* **ACTION ITEM**: Only one stretch of the records below is wanted: the lines from the one holding "Doubleword k. -/" through the one holding "def Desc.pool (d : Desc) : Word := d.at 4". Return it exactly, both ends included.

* **EXERCISE MATERIAL**:

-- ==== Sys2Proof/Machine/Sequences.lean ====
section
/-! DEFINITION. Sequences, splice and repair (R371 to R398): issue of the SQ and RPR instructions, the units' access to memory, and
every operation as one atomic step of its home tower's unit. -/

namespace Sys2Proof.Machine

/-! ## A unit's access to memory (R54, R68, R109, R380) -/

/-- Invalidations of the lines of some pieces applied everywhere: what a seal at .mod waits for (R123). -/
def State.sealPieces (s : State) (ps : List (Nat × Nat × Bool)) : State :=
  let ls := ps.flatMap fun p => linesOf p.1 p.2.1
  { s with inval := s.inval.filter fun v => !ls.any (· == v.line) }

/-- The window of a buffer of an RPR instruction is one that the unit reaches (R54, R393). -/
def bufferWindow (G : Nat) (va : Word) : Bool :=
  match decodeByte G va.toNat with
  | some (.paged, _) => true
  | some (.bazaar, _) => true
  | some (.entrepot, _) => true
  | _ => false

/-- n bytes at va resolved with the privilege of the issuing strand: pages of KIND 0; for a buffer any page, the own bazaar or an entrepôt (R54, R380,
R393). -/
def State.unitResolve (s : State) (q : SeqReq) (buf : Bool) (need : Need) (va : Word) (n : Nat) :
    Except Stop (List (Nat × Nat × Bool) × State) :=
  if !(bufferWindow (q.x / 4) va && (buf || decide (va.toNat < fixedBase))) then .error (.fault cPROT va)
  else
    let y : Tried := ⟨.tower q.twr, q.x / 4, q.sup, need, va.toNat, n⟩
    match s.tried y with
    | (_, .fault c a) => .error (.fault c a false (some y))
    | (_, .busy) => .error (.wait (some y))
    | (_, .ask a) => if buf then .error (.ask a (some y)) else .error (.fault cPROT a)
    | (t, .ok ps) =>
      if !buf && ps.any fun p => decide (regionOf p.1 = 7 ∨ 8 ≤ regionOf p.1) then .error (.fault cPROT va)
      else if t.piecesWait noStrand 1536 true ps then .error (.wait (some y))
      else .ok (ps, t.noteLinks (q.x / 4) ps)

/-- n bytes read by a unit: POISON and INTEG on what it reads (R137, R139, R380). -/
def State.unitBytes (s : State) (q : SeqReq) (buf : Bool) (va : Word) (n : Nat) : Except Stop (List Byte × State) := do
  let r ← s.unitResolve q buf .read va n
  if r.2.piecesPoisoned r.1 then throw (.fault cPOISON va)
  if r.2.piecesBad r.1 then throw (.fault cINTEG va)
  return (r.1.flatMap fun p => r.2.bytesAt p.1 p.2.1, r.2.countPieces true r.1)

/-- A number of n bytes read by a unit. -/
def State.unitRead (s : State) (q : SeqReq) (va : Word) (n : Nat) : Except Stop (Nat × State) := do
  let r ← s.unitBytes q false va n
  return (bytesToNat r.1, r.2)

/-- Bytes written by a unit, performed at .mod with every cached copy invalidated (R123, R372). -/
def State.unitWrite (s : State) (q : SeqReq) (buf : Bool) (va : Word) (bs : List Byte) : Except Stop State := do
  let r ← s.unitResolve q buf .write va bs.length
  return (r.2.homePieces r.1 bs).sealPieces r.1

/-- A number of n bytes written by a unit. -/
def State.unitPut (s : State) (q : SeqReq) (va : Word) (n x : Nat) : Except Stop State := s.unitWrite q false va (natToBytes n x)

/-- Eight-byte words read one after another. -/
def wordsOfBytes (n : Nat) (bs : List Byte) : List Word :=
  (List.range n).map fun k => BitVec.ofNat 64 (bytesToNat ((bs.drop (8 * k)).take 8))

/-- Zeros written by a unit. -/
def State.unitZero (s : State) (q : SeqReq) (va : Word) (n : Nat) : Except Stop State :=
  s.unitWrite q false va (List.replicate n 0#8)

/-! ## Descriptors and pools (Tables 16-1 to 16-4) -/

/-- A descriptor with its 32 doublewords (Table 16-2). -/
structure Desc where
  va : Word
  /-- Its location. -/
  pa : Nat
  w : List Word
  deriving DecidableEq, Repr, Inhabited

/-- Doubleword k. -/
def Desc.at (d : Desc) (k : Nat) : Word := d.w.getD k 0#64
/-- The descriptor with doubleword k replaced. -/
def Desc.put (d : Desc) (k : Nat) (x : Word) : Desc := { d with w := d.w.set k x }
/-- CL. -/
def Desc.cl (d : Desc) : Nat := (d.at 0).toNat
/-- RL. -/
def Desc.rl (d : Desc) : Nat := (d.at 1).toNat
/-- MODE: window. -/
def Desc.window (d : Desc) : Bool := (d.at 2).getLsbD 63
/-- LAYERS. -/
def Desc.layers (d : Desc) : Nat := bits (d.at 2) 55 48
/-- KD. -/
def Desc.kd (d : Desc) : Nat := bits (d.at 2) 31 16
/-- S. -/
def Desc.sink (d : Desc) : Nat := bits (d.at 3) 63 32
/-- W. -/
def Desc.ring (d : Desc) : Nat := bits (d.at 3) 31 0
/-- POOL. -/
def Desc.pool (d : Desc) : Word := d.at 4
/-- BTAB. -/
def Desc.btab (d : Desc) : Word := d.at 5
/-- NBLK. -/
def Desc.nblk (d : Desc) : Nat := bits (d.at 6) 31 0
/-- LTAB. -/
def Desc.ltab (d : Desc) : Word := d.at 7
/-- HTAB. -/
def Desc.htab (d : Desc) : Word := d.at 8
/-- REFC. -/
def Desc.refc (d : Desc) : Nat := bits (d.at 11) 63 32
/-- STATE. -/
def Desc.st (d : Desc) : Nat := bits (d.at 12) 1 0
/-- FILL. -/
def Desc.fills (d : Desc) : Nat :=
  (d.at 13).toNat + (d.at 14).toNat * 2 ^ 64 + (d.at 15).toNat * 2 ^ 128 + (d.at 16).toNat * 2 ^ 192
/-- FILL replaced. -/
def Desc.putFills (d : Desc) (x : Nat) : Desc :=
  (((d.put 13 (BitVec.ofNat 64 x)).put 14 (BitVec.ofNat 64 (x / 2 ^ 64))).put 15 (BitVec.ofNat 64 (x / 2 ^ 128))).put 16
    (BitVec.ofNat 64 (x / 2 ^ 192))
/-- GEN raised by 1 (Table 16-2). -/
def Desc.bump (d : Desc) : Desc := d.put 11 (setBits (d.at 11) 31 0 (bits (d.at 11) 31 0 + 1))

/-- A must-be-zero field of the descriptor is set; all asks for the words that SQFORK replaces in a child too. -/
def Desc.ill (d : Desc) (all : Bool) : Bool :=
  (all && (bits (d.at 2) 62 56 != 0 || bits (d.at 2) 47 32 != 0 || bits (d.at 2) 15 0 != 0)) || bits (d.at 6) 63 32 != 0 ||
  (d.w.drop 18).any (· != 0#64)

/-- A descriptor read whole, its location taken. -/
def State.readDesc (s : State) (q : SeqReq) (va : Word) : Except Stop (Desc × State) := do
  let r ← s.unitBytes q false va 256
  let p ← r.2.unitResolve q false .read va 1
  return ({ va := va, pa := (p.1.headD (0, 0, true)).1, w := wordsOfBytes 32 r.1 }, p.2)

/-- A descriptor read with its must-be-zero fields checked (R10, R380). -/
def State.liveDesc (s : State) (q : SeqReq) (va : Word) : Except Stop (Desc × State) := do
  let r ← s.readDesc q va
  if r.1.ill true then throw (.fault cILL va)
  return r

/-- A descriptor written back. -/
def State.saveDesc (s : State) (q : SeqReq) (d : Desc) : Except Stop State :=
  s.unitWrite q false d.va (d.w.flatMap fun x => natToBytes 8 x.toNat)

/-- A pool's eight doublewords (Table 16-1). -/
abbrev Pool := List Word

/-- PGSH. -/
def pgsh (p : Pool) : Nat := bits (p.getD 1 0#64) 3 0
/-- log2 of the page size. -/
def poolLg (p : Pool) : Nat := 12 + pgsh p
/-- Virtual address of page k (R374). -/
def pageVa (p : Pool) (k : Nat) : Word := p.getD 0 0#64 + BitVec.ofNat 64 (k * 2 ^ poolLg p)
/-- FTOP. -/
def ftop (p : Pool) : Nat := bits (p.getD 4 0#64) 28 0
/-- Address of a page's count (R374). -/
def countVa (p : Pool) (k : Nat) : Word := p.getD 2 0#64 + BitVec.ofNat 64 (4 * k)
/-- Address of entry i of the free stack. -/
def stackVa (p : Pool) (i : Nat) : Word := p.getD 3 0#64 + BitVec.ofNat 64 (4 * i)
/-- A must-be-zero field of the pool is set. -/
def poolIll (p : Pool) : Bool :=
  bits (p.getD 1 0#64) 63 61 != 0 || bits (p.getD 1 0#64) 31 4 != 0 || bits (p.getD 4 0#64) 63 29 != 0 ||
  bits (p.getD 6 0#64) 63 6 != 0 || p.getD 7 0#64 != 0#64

--

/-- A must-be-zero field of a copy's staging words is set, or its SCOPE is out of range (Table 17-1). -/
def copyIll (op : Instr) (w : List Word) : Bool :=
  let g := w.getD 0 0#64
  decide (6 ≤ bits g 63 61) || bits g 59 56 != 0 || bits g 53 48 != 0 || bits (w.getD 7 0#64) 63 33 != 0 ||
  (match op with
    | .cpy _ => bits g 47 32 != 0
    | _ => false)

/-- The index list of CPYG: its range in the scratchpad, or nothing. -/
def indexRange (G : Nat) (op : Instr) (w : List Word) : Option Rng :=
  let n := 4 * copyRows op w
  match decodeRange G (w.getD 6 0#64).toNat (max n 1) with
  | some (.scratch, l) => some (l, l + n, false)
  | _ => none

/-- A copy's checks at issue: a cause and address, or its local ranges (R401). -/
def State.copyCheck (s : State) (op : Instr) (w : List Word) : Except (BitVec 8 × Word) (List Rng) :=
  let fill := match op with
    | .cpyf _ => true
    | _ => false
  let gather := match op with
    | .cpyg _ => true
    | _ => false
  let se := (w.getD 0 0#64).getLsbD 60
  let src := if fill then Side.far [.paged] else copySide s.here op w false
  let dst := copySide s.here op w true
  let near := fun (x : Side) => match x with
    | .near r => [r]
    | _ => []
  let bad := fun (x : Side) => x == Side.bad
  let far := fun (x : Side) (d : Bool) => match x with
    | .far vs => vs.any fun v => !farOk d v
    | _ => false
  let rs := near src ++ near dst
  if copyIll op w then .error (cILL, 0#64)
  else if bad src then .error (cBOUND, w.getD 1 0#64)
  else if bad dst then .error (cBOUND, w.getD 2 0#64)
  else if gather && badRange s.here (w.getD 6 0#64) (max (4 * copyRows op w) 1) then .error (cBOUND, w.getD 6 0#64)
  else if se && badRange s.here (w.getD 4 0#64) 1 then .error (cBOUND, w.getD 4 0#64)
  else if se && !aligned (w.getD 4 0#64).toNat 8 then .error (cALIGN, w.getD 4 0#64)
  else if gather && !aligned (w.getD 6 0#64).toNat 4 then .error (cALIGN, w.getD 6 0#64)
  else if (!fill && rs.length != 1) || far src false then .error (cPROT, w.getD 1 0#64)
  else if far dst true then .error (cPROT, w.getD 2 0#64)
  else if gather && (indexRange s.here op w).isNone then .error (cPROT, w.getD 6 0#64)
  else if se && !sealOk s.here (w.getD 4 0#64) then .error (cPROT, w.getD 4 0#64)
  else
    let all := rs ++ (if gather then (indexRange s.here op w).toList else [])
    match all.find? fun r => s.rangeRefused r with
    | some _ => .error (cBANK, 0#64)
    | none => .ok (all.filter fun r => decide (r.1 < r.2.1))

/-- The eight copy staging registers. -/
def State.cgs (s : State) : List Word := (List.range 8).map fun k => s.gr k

* * *

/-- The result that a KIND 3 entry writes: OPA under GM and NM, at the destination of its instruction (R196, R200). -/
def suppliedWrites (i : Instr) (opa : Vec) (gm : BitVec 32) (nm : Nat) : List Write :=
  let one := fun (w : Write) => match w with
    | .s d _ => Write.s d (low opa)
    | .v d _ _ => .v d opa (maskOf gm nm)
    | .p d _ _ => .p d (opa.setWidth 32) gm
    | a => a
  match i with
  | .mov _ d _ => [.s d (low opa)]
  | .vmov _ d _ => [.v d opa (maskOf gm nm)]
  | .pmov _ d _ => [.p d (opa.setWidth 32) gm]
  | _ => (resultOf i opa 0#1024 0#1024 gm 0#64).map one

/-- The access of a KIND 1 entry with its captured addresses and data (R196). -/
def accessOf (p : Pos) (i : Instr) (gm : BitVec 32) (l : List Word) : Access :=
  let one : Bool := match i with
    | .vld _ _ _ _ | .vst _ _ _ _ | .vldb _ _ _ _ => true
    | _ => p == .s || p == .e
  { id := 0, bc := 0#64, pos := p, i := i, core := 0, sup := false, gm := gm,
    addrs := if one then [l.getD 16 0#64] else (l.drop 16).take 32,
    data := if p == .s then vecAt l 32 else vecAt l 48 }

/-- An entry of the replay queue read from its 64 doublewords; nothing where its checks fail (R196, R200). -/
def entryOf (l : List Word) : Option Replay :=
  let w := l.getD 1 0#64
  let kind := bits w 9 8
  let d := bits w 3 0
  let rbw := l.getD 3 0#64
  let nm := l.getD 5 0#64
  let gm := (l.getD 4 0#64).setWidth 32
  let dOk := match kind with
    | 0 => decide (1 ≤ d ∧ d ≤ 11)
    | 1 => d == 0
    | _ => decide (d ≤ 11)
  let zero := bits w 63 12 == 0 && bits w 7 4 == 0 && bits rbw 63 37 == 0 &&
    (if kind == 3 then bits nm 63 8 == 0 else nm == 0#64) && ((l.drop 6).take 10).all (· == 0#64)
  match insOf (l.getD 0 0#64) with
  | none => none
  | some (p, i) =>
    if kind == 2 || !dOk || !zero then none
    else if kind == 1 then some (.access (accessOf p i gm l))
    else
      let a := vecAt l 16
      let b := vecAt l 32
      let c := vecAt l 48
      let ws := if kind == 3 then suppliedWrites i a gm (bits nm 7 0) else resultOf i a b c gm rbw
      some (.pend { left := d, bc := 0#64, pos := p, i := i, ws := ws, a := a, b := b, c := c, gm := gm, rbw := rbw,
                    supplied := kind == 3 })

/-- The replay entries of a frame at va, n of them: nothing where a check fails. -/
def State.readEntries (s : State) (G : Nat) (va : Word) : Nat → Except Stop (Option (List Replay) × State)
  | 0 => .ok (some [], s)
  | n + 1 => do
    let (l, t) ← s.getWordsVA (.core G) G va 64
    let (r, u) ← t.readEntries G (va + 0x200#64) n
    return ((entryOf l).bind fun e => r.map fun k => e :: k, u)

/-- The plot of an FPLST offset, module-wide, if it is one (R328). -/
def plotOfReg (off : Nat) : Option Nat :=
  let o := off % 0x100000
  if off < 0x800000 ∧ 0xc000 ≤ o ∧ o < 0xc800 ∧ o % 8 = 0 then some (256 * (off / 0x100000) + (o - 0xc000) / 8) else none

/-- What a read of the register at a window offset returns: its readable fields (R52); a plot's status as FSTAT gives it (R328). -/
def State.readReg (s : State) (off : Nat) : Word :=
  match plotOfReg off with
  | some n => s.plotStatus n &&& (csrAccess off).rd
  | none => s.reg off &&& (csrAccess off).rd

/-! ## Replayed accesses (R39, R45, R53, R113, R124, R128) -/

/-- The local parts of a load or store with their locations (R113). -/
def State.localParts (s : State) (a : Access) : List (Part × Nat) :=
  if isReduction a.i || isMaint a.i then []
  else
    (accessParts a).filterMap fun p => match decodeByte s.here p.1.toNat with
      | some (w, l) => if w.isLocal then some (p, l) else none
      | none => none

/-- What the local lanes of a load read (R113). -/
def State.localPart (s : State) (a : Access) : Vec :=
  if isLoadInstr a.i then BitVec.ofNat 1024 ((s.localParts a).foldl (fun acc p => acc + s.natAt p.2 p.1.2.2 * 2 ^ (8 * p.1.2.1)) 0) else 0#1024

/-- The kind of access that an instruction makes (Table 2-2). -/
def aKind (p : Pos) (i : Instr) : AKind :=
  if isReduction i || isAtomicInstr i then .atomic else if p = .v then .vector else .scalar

* **PROBLEM SOLUTION**:
/-- Doubleword k. -/
def Desc.at (d : Desc) (k : Nat) : Word := d.w.getD k 0#64
/-- The descriptor with doubleword k replaced. -/
def Desc.put (d : Desc) (k : Nat) (x : Word) : Desc := { d with w := d.w.set k x }
/-- CL. -/
def Desc.cl (d : Desc) : Nat := (d.at 0).toNat
/-- RL. -/
def Desc.rl (d : Desc) : Nat := (d.at 1).toNat
/-- MODE: window. -/
def Desc.window (d : Desc) : Bool := (d.at 2).getLsbD 63
/-- LAYERS. -/
def Desc.layers (d : Desc) : Nat := bits (d.at 2) 55 48
/-- KD. -/
def Desc.kd (d : Desc) : Nat := bits (d.at 2) 31 16
/-- S. -/
def Desc.sink (d : Desc) : Nat := bits (d.at 3) 63 32
/-- W. -/
def Desc.ring (d : Desc) : Nat := bits (d.at 3) 31 0
/-- POOL. -/
def Desc.pool (d : Desc) : Word := d.at 4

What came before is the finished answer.